Gaspar também mencionou os inquéritos abertos pela Polícia Federal sobre Lulinha. Segundo ele, as investigações apuram suspeitas de corrupção e tráfico de influência.
O candidato criticou ainda a permanência de Lulinha fora do Brasil durante as investigações. “Lulinha tá na Espanha, corrido das investigações”, disse.
Na sequência, Gaspar citou informações sobre movimentações financeiras atribuídas a Lulinha. Segundo ele, após a quebra de sigilo, posteriormente interrompida, foram identificados R$ 19 milhões movimentados em cinco anos.
“Quando a gente quebrou o sigilo e depois o Flávio Dino interrompeu essa quebra, Lulinha movimentou em cinco anos, sem dar murro numa broa, R$ 19 milhões”, declarou.
Gaspar também afirmou que mensagens obtidas pela polícia indicariam uma tentativa de destruição de provas. Ele citou uma conversa na qual teria havido orientação para descartar um telefone.
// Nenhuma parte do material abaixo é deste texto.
-- ==== Sys2Proof/Machine/Dispatch.lean ====
section
/-! DEFINITION. The meaning of each command. -/

namespace Sys2Proof.Machine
“Isso é uma obstrução. Qualquer aluno do primeiro ano de Direito já identificaria ali a obstrução processual da Justiça”, afirmou.
O candidato comparou o tratamento dado ao caso com o que, segundo ele, ocorreria se o investigado fosse ligado à direita. “Se Lulinha fosse de direita, Lulinha nunca mais ia sair da cadeia, nunca mais. Mas Lulinha de esquerda é filho do presidente da República”, disse.
Ao comentar a fala de Gaspar, Claudio Dantas afirmou que a Polícia Federal teria identificado as mensagens citadas e questionou a ausência de medidas no caso. O apresentador defendeu uma apuração sobre a atuação dos investigadores.
“Por isso que o André Mendonça tem que investigar, sim, a Polícia Federal. Vai ter aí a Polícia Federal contra a Polícia Federal. Não é possível esse tipo de situação”, afirmou Dantas.